*Problem statement:*
Only the number is wanted: count the lines in the data with "changes" in them.

*Data section:*

-- ==== Sys2Proof/Laws/Ops.lean ====
section
/-! SUPPORT. What the shared operations can do, one lemma for each: guards, results in flight, gated operations, faults and
the return from one, loops over events. -/

namespace Sys2Proof.Machine

/-! ## Guards -/

/-- Under a true guard an operation is performed. -/
theorem guarded_of_true {g : BitVec 4} {s : State} (h : s.guardOn g = true) (k : State → Out) : guarded g s k = k s := by
  simp [guarded, h]

/-- Under a false guard nothing happens. -/
theorem guarded_of_false {g : BitVec 4} {s : State} (h : s.guardOn g = false) (k : State → Out) :
    guarded g s k = .next s := by
  simp [guarded, h]

/-- A guarded operation that answers a next state did nothing, or was performed. -/
theorem guarded_next {g : BitVec 4} {s t : State} {k : State → Out} (h : guarded g s k = .next t) :
    (s.guardOn g = false ∧ t = s) ∨ (s.guardOn g = true ∧ k s = .next t) := by
  cases hg : s.guardOn g
  · rw [guarded_of_false hg] at h
    exact .inl ⟨rfl, by cases h; rfl⟩
  · rw [guarded_of_true hg] at h
    exact .inr ⟨rfl, h⟩

/-! ## Lists in order -/

/-- What is inserted is there, and nothing else comes in. -/
theorem mem_insertBy {α : Type} {le : α → α → Bool} {x y : α} :
    ∀ {l : List α}, y ∈ insertBy le x l ↔ y = x ∨ y ∈ l
  | [] => by simp [insertBy]
  | z :: t => by
    unfold insertBy
    split
    · simp only [List.mem_cons, mem_insertBy (l := t)]
      tauto
    · simp only [List.mem_cons]

/-- Insertion adds one element. -/
theorem length_insertBy {α : Type} {le : α → α → Bool} {x : α} :
    ∀ {l : List α}, (insertBy le x l).length = l.length + 1
  | [] => rfl
  | z :: t => by
    unfold insertBy
    split
    · simp [length_insertBy (l := t)]
    · rfl

/-! ## Results in flight -/

/-- A 64-bit result, as a landing. -/
theorem State.push64_eq (s : State) (k n : Nat) (f : Option RegFile) (d : Nat) (x : Word) (l : Latch) :
    s.push64 k n f (BitVec.ofNat 10 d) x l = s.push (scalarResult s k n f d x l) := rfl

/-- The result of an address unit, as a landing. -/
theorem State.pushAlu_eq (s : State) (u w : BitVec 1) (d : BitVec 5) (n : Nat) (x : Word) :
    s.pushAlu u w d n x = s.push (unitResult s u w d n x) := rfl

/-- The value of a landing is stamped with the next issue number, and its destination is dropped when it is hard-wired. -/
theorem State.push_land (s : State) (l : Landing) :
    (s.push l).core.land = insertBy Landing.le { l with
      seq := s.core.seqNo
      file := match l.file with
        | some f => if discards f l.dst then none else some f
        | none => none } s.core.land := rfl

/-- A result leaves every register, every memory and every engine alone until it lands. -/
theorem State.push_keeps (s : State) (l : Landing) :
    KeepsRegisters s (s.push l) ∧ KeepsMemory s (s.push l) ∧ KeepsEngines s (s.push l) :=
  ⟨⟨rfl, rfl, rfl, rfl, rfl, rfl⟩, ⟨rfl, rfl, rfl, rfl, rfl, rfl⟩, ⟨rfl, rfl, rfl, rfl, rfl, rfl⟩⟩

/-- A hold leaves everything else alone. -/
theorem State.hold_keeps (s : State) (h : Held) :
    KeepsRegisters s (s.hold h) ∧ KeepsMemory s (s.hold h) ∧ KeepsEngines s (s.hold h) :=
  ⟨⟨rfl, rfl, rfl, rfl, rfl, rfl⟩, ⟨rfl, rfl, rfl, rfl, rfl, rfl⟩, ⟨rfl, rfl, rfl, rfl, rfl, rfl⟩⟩

/-- A landing touches no memory, no sequencer state and no engine. -/
theorem Core.landOne_keeps (c : Core) (l : Landing) :
    (c.landOne l).scratch = c.scratch ∧ (c.landOne l).wbuf = c.wbuf ∧ (c.landOne l).istore = c.istore
      ∧ (c.landOne l).seq = c.seq ∧ (c.landOne l).mx = c.mx ∧ (c.landOne l).sp = c.sp ∧ (c.landOne l).cyc = c.cyc := by
  unfold Core.landOne
  cases l.file with
  | none => exact ⟨rfl, rfl, rfl, rfl, rfl, rfl, rfl⟩
  | some f =>
    dsimp only
    split
    · exact ⟨rfl, rfl, rfl, rfl, rfl, rfl, rfl⟩
    · split <;> exact ⟨rfl, rfl, rfl, rfl, rfl, rfl, rfl⟩

/-- Landings touch no memory, no sequencer state and no engine. -/
theorem Core.landAll_keeps : ∀ (ls : List Landing) (c : Core),
    (c.landAll ls).scratch = c.scratch ∧ (c.landAll ls).wbuf = c.wbuf ∧ (c.landAll ls).istore = c.istore
      ∧ (c.landAll ls).seq = c.seq ∧ (c.landAll ls).mx = c.mx ∧ (c.landAll ls).sp = c.sp ∧ (c.landAll ls).cyc = c.cyc
  | [], _ => ⟨rfl, rfl, rfl, rfl, rfl, rfl, rfl⟩
  | l :: t, c => by
    obtain ⟨a, b, d, e, f, g, h⟩ := Core.landAll_keeps t (c.landOne l)
    obtain ⟨a', b', d', e', f', g', h'⟩ := Core.landOne_keeps c l
    exact ⟨a.trans a', b.trans b', d.trans d', e.trans e', f.trans f', g.trans g', h.trans h'⟩

/-! ## Scalar and vector operations -/

/-- A scalar operation of two sources whose heads are not empty sends one result. -/
theorem alu2_eq {u : BitVec 1} {g : BitVec 4} {d : BitVec 5} {a b : BitVec 6} {w : BitVec 1} {n : Nat} {f : Word → Word → Word}
    {s : State} (hg : s.guardOn g = true) (ha : s.waitsA a = false) (hb : s.waitsA b = false) :
    alu2 u g d a b w n f s = .next (s.push (unitResult s u w d n (f (s.srcA a) (s.srcA b)))) := by
  simp [alu2, guarded, hg, ha, hb, State.pushAlu_eq]

/-- A scalar operation of one source whose head is not empty sends one result. -/
theorem alu1_eq {u : BitVec 1} {g : BitVec 4} {d : BitVec 5} {a : BitVec 6} {w : BitVec 1} {n : Nat} {f : Word → Word}
    {s : State} (hg : s.guardOn g = true) (ha : s.waitsA a = false) :
    alu1 u g d a w n f s = .next (s.push (unitResult s u w d n (f (s.srcA a)))) := by
  simp [alu1, guarded, hg, ha, State.pushAlu_eq]

/-- A vector operation of two sources whose heads are not empty sends one result. -/
theorem vec2_eq {u : BitVec 1} {g d : BitVec 4} {w : BitVec 1} {a b : BitVec 5} {n : Nat} {f : State → Line → Line → VRes}
    {s : State} (hg : s.guardOn g = true) (ha : s.waitsV a = false) (hb : s.waitsV b = false) :
    vec2 u g d w a b n f s = .next (s.pushVec u w d n (f s (s.srcV a) (s.srcV b))) := by
  simp [vec2, guarded, hg, ha, hb]

/-- A vector operation of one source whose head is not empty sends one result. -/
theorem vec1_eq {u : BitVec 1} {g d : BitVec 4} {w : BitVec 1} {a : BitVec 5} {n : Nat} {f : State → Line → VRes}
    {s : State} (hg : s.guardOn g = true) (ha : s.waitsV a = false) :
    vec1 u g d w a n f s = .next (s.pushVec u w d n (f s (s.srcV a))) := by
  simp [vec1, guarded, hg, ha]

/-! ## Gated operations -/

/-- With a restart point in force an operation waits in the gate buffer. -/
theorem State.enact_gated {s : State} (h : s.core.mark.inForce = true) (k : Nat) (e : Eff) :
    s.enact k e = { s with core := { s.core with
      seqNo := s.core.seqNo + 1
      gate := s.core.gate ++ [{ seq := s.core.seqNo, slot := k, eff := e, committed := false, waited := false }] } } := by
  simp [State.enact, h]

/-- With none it has its effect at once. -/
theorem State.enact_now {s : State} (h : s.core.mark.inForce = false) (k : Nat) (e : Eff) :
    s.enact k e = State.applyEff { s with core := { s.core with seqNo := s.core.seqNo + 1 } } s.core.seqNo e := by
  simp [State.enact, h]

/-- A blocked operation holds its bundle. -/
theorem State.perform_blocked {s : State} {e : Eff} (h : s.blocked e = true) (k : Nat) :
    s.perform k e = .next (s.hold .queueCap) := by
  simp [State.perform, h]

/-- An operation with room is performed. -/
theorem State.perform_room {s : State} {e : Eff} (h : s.blocked e = false) (k : Nat) :
    s.perform k e = .next (s.enact k e) := by
  simp [State.perform, h]

/-- A store that takes effect enters the store queue and changes no byte yet. -/
theorem State.enterStore_keeps (s : State) (q : Nat) (bs : List Host.Cell) :
    KeepsRegisters s (s.enterStore q bs) ∧ KeepsMemory s (s.enterStore q bs) ∧ KeepsEngines s (s.enterStore q bs) :=
  ⟨⟨rfl, rfl, rfl, rfl, rfl, rfl⟩, ⟨rfl, rfl, rfl, rfl, rfl, rfl⟩, ⟨rfl, rfl, rfl, rfl, rfl, rfl⟩⟩

/-! ## Faults -/

/-- Counting a pending access changes the translation table alone. -/
theorem Core.pend_eq (c : Core) (k : Nat) (up : Bool) : ∃ x, c.pend k up = { c with xlat := x } := by
  unfold Core.pend
  dsimp only
  split
  · split
    · exact ⟨_, rfl⟩
    · exact ⟨c.xlat, rfl⟩
  · split
    · exact ⟨_, rfl⟩
    · exact ⟨c.xlat, rfl⟩

/-- Cancelling accesses changes the translation table alone. -/
theorem Core.forget_eq : ∀ (es : List Nat) (c : Core), ∃ x, c.forget es = { c with xlat := x }
  | [], c => ⟨c.xlat, rfl⟩
  | k :: t, c => by
    obtain ⟨x, hx⟩ := c.pend_eq k false
    obtain ⟨y, hy⟩ := Core.forget_eq t { c with xlat := x }
    refine ⟨y, ?_⟩
    have : c.forget (k :: t) = (c.pend k false).forget t := rfl
    rw [this, hx, hy]

/-- A kernel's abort leaves registers, memories and engines as they are. -/
theorem State.abortKernel_keeps (s : State) (n : BitVec 5) :
    KeepsRegisters s (s.abortKernel n) ∧ KeepsMemory s (s.abortKernel n) ∧ KeepsEngines s (s.abortKernel n) := by
  obtain ⟨x, hx⟩ := Core.forget_eq (((s.core.gate.filter fun g => !g.committed).map fun g => effEnts g.eff).flatten) s.core
  have hc : (s.abortKernel n).core = { s.core with xlat := x, run := .aborted, gate := s.core.gate.filter (·.committed), wait := .none, held := .none } := by
    simp only [State.abortKernel, hx]
  have hm : (s.abortKernel n).hbm = s.hbm ∧ (s.abortKernel n).quire = s.quire ∧ (s.abortKernel n).mirror = s.mirror :=
    ⟨rfl, rfl, rfl⟩
  simp [KeepsRegisters, KeepsMemory, KeepsEngines, hc, hm]

/-! ## Returning -/

/-- A return from a stop is a group switch: every latch is zero, and issue goes on, but after the one step of a debug unit that a trap
has ended. -/
theorem State.returnFrom_core (s : State) : s.returnFrom.core.lat = Latches.zero ∧ s.returnFrom.core.fault = none
    ∧ s.returnFrom.core.slipOnIssue = true ∧ (s.core.run ≠ .trapped → s.returnFrom.core.run = .running ∧ s.returnFrom.core.stopAt = none) :=
  ⟨rfl, rfl, rfl, fun h => by simp [State.returnFrom, h]⟩

/-! ## Loops -/

/-- What every step of a loop over a list keeps, the loop keeps. -/
theorem foldl_keeps {α β : Type} {P : β → Prop} {f : β → α → β} (hf : ∀ b a, P b → P (f b a)) :
    ∀ (l : List α) {b : β}, P b → P (l.foldl f b)
  | [], _, h => h
  | a :: t, _, h => foldl_keeps hf t (hf _ a h)

/-- What the meaning of every listed event keeps, running them keeps. -/
theorem State.runEvents_keeps {P : State → Prop} :
    ∀ (l : List Instr), (∀ i ∈ l, ∀ s t, P s → exec i s = .next t → P t) → ∀ {s : State}, P s → P (s.runEvents l)
  | [], _, _, h => h
  | i :: t, hi, s, h => by
    unfold State.runEvents
    have ht := fun j hj => hi j (List.mem_cons_of_mem i hj)
    split
    · next u hu => exact State.runEvents_keeps t ht (hi i (by simp) _ _ h hu)
    · exact State.runEvents_keeps t ht h

/-- Going on with a next state. -/
@[simp] theorem bindOut_next (s : State) (k : State → Out) : bindOut (.next s) k = k s := rfl

/-- What answers a next state after another meaning. -/
theorem bindOut_eq_next {o : Out} {k : State → Out} {t : State} (h : bindOut o k = .next t) :
    ∃ s, o = .next s ∧ k s = .next t := by
  cases o with
  | next s => exact ⟨s, rfl, h⟩
  | fault f => cases h
  | refused r => cases h

end Sys2Proof.Machine
end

*Written answer:*
3